NORWAY — The son of a local couple took part  in a $180 million drug bust as a crew member on board a U.S. Coast Guard cutter in the western Caribbean Sea.

The son of Ron and Maury Blake of Pikes Hill Road in Norway, was involved in the capture of a semi-submersible vessel carrying 15,000 pounds of cocaine, Maury Blake said. The street value of the cocaine was estimated at about $180 million.

This week, the U.S. Coast Guard released information on the July 13 interception by the crew of the Coast Guard Cutter Seneca, which has a home port in Boston. The drug-smuggling vessel was a self-propelled, semi-submersible craft.

According to the release, the crew of the Seneca, a medium-endurance cutter, along with a Customs and Border Patrol airplane, a Seneca-based Coast Guard helicopter and pursuit boat  interdicted and detained the vessel’s crew.
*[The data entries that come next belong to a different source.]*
-- ==== Sys2Proof/Laws/Table.lean ====
section
/-!
SUPPORT. Laws/Table.lean: the small lemmas of the decoder's codes, of the ROM and of its two unit operations.
-/

namespace Sys2Proof.Machine

@[simp] theorem QState.ofCode_code (q : QState) : QState.ofCode q.code = q := by cases q <;> rfl

@[simp] theorem QState.code_ofCode (c : BitVec 3) : (QState.ofCode c).code = c := by revert c; decide

/-- R6: `NSTATES` rows of four entries. -/
theorem romImage_length : romImage.length = 32 := rfl

/-- R47: the packing puts A in bit 1 and B in bit 0. -/
@[simp] theorem sampleCode_bits (c : Code) : sampleCode (c.getLsbD 1) (c.getLsbD 0) = c := by revert c; decide

@[simp] theorem sampleCode_bit1 (a b : Bool) : (sampleCode a b).getLsbD 1 = a := by revert a b; decide

@[simp] theorem sampleCode_bit0 (a b : Bool) : (sampleCode a b).getLsbD 0 = b := by revert a b; decide

/-- R86: no entry carries both flags. -/
theorem table_flags_exclusive (q : QState) (c : Code) :
    ((table q c).getLsbD 4 && (table q c).getLsbD 5) = false := by
  revert c; cases q <;> decide

/-- R81: no entry has next state 7. -/
theorem entryNext_table_ne_illegal (q : QState) (c : Code) : entryNext (table q c) ≠ .illegal := by
  revert c; cases q <;> decide

/-- R84: code 11 leads to START. -/
@[simp] theorem entryNext_table_rest (q : QState) : entryNext (table q 0b11#2) = .start := by cases q <;> rfl

/-- Everything Q.STEP does (R65). -/
theorem qStep_eq (a b : Bool) (s : State) :
    qStep a b s = (entryDir (table s.state (sampleCode a b)), s.setState (entryNext (table s.state (sampleCode a b)))) :=
  rfl

end Sys2Proof.Machine
end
The vessel carrying the contraband sank during the interdiction, but about $180 million in contraband was recovered.

The U.S. Coast Guard said the vessel was used regularly to transport illegal narcotics in the Eastern Pacific. The interdiction was the first of a self-propelled, semi-submersible vessel in the Caribbean and the first underwater drug removal of this type of craft.
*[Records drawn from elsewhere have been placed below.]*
/-- Settles O53: `State.reset` is the state after reset of the standard parameters, which are valid. -/
theorem invariantHoldsAtReset : Obligations.InvariantHoldsAtReset :=
  ⟨fun _ => validState_construct, validState_construct (by decide)⟩

end Sys2Proof.Machine
end

section
/-!
PROOF. Proofs/RoundTrip.lean: encoding and decoding undo each other (30_encoding.md R45 to R49).
-/

namespace Sys2Proof

/-- R49: a port with its argument's write-enable supplies the argument again, whatever it carries without one. -/
theorem supplied_isSome_getD {α : Type} (o : Option α) (x : α) : supplied o.isSome (o.getD x) = o := by
  cases o <;> rfl

/-- R49: an argument is supplied exactly when its write-enable is 1. -/
@[simp] theorem isSome_supplied {α : Type} (we : Bool) (x : α) : (supplied we x).isSome = we := by
  cases we <;> rfl

/-- R49: the five write-enables laid side by side, that of `value` first. -/
def writeEnables (v n x r m : Bool) : BitVec 5 :=
  BitVec.ofBool v ++ BitVec.ofBool n ++ BitVec.ofBool x ++ BitVec.ofBool r ++ BitVec.ofBool m

/-- R49: the word of CFG is its operation code and the write-enables of the supplied arguments. -/
theorem encode_cfg_cw (v n x : Option Int) (r : Option Bool) (m : Option (BitVec 2)) :
    (encode (.cfg v n x r m)).cw =
      opWord 0b110#3 (writeEnables v.isSome n.isSome x.isSome r.isSome m.isSome) := rfl

/-- R49: the write-enables stand in bits 4:0 of a word. -/
theorem getLsbD_opWord_writeEnables (o : BitVec 3) (v n x r m : Bool) :
    let w := opWord o (writeEnables v n x r m)
    w.getLsbD 4 = v ∧ w.getLsbD 3 = n ∧ w.getLsbD 2 = x ∧ w.getLsbD 1 = r ∧ w.getLsbD 0 = m := by
  revert o v n x r m; decide

/-- R49: bits 4:0 of a word are the write-enables read from it. -/
theorem writeEnables_getLsbD (w : CmdWord) :
    writeEnables (w.getLsbD 4) (w.getLsbD 3) (w.getLsbD 2) (w.getLsbD 1) (w.getLsbD 0) = w.extractLsb' 0 5 := by
  revert w; decide

/-- R47: bits 1:0 of a word are the two levels of a STEP. -/
theorem ofBool_getLsbD_lower (c : Command) :
    0#3 ++ BitVec.ofBool (c.cw.getLsbD 1) ++ BitVec.ofBool (c.cw.getLsbD 0) = 0#3 ++ c.lower := by
  have hlow : ∀ l : BitVec 2, 0#3 ++ BitVec.ofBool (l.getLsbD 1) ++ BitVec.ofBool (l.getLsbD 0) = 0#3 ++ l := by decide
  simpa [Command.lower] using hlow c.lower

/-- R48: a code is read as a direction exactly when it is that direction's code. -/
theorem Direction.ofCode_eq_some_iff (l : BitVec 2) (d : Direction) : Direction.ofCode l = some d ↔ l = d.code := by
  revert l; cases d <;> decide

/-- R45: a word is its operation code and bits 4:0. -/
theorem Command.opWord_op (c : Command) : opWord c.op (c.cw.extractLsb' 0 5) = c.cw :=
  BitVec.extractLsb'_append_extractLsb'

/-- R45: bits 4:0 of a word are its other two fields. -/
theorem Command.upper_append_lower (c : Command) : c.upper ++ c.lower = c.cw.extractLsb' 0 5 :=
  BitVec.extractLsb'_append_extractLsb'_eq_extractLsb' rfl

/-- R45: a word of format N, S or D, from its fields. -/
theorem Command.opWord_of_upper_eq_zero {c : Command} (hu : c.upper = 0#3) : opWord c.op (0#3 ++ c.lower) = c.cw := by
  rw [← hu, c.upper_append_lower, c.opWord_op]

/-- R49: CFG decodes back from its presentation: each write-enable is read where it was laid, and supplies the
argument it was laid for. -/
theorem decode_encode_cfg (v n x : Option Int) (r : Option Bool) (m : Option (BitVec 2)) :
    decode (encode (.cfg v n x r m)) = .ok (.cfg v n x r m) := by
  rw [decode_of_op_cfg (encode_cfg_op v n x r m)]
  obtain ⟨hv, hn, hx, hr, hm⟩ := getLsbD_opWord_writeEnables 0b110#3 v.isSome n.isSome x.isSome r.isSome m.isSome
  rw [encode_cfg_cw, hv, hn, hx, hr, hm]
  simp only [encode, supplied_isSome_getD]

/-- Settles O7: CFG by `decode_encode_cfg`, every other command by `decode_encode_of_not_cfg`. -/
theorem encodedCommandsDecodeBack : Obligations.EncodedCommandsDecodeBack := by
  intro i
  by_cases hc : ∃ v n x r m, i = .cfg v n x r m
  · obtain ⟨v, n, x, r, m, rfl⟩ := hc
    exact decode_encode_cfg v n x r m
  · push Not at hc
    exact Machine.decode_encode_of_not_cfg hc

/-- Settles O8: one format after the other, the fields the decoder checks or reads are those the command is laid out
with. -/
theorem decodedWordsReencode : Obligations.DecodedWordsReencode := by
  intro c i h
  rcases decode_cases c with ⟨j, hj, hd⟩ | ⟨hop, hd⟩ | ⟨hop, hd⟩ | ⟨hop, -⟩ | ⟨-, hd⟩
  · obtain ⟨hu, hl, rfl⟩ := (decodeNoOperand_eq_ok_iff c j i).1 (hd ▸ h)
    have hcw := c.opWord_of_upper_eq_zero hu
    rcases hj with ⟨hop, rfl⟩ | ⟨hop, rfl⟩ | ⟨hop, rfl⟩ | ⟨hop, rfl⟩ <;> rw [hop, hl] at hcw <;> exact hcw
  · obtain ⟨hu, ⟨⟩⟩ := (decodeLower_eq_ok_iff c _ i).1 (hd ▸ h)
    have hcw := c.opWord_of_upper_eq_zero hu
    rwa [hop, ← ofBool_getLsbD_lower] at hcw
  · obtain ⟨hu, hl⟩ := (decodeLower_eq_ok_iff c _ i).1 (hd ▸ h)
    obtain ⟨d, hcode, rfl⟩ := (decodeDirection_eq_ok_iff _ i).1 hl
    have hcw := c.opWord_of_upper_eq_zero hu
    rwa [hop, (Direction.ofCode_eq_some_iff _ d).1 hcode] at hcw
  · obtain rfl : _ = i := Except.ok.inj ((decode_of_op_cfg hop).symm.trans h)
    have hcw := c.opWord_op
    rw [hop, ← writeEnables_getLsbD] at hcw
    simpa only [encode_cfg_cw, isSome_supplied] using hcw
  · rw [hd] at h
    cases h

end Sys2Proof

namespace Sys2Proof.Machine

/-- Settles O14: the step takes the first input, if there is one, and what it performs leaves the inputs alone. -/
theorem stepTakesOneInput : Obligations.StepTakesOneInput := by
  intro s t h
  rcases step_cases s with ⟨hin, he⟩ | ⟨rest, hin, he⟩ | ⟨c, rest, e, hin, -, he⟩ | ⟨c, rest, i, hin, -, -, he⟩ |
    ⟨c, rest, i, -, -, -, he⟩ <;> rw [he] at h
  · rw [(exec_frame h).2, hin, List.tail_nil]
  · cases h
    rw [hin, hardwareReset_inputs, State.setInputs_inputs, List.tail_cons]
  · cases h
    rw [hin, State.respond_inputs, State.setInputs_inputs, List.tail_cons]
  · rw [(exec_frame h).2, hin, State.setInputs_inputs, List.tail_cons]
  · cases h

end Sys2Proof.Machine
end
Maury Blake, who works as a librarian at the Hebron Station School and whose family established White’s Marina on Lake Pennesseewassee, moved to Norway with her husband, Ron, about 11 years ago. Her husband works as a substitute teacher and bus driver for the Oxford Hills School District along with running his Orlando-based building/carpentry business.

Advertisement

She said the story is important for all citizens to know about because it shows how tax money is spent in training young men and women for military duties and how they perform their jobs.

“It is important to realize that this training also serves to enhance their future endeavors as citizens of our country,” she said.

Their son joined the U.S. Coast Guard after college graduation and has served in St. Petersburg, Fla.; Neah Bay, Wash.; Kodiak, Alaska and Detroit, Mich., Maury Blake said. His work in the past 10 years has been as a flight mechanic on a rescue helicopter. Her son and daughter-in-law now live in Jacksonville, Fla., where he is presently attached to a Coast Guard drug interdiction unit, Maury Blake said.

“At different times in his Coast Guard career, [his] deployment destinations have included Russia, and on the U.S. Coast Guard ice breaker, The Polar Sea, to Australia, Tasmania and Antarctica,” Maury Blake said. “His return deployment brought the ship up the western coast of South America, Central America, Mexico and the west coast of the United States. While stationed in Kodiak, Alaska, Ron’s work took him all through the Aleutians and his helicopter was deployed on ships in the Bering Sea for the purpose of safeguarding commercial fishermen.”

The drug case is under investigation. The contraband will be turned over later to other U.S. law enforcement agencies for disposition.

ldixon@sunjournal.com

Editor’s note: The name of Maury and Ron Blake’s son has been removed from this story post-publication.